WHAT NEEDS TO BE DONE
Across all of the records below, determine the number of lines containing the string "value"; reply with that number only.

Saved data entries
-- ==== Sys2Proof/Word.lean ====
section
/-! DEFINITION. The machine word, and its reading as a signed integer (00_scope.md R8, R10). -/

namespace Sys2Proof

/-- The contents of a register or of a memory cell: `XLEN` = 32 bits (R8, R21, R51). -/
abbrev Word := BitVec 32

/-- `sint(v)` of R10: the signed two's-complement value, in [-2^31, 2^31 - 1]. -/
abbrev sint (w : Word) : Int := w.toInt

/-- `bits32(n)` of R10: the pattern whose signed value is `n`, for `n` in [-2^31, 2^31 - 1].
The machine applies it only to integers in that range (R136). -/
abbrev bits32 (n : Int) : Word := BitVec.ofInt 32 n

end Sys2Proof
end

SOLUTION TO THE PROBLEM
2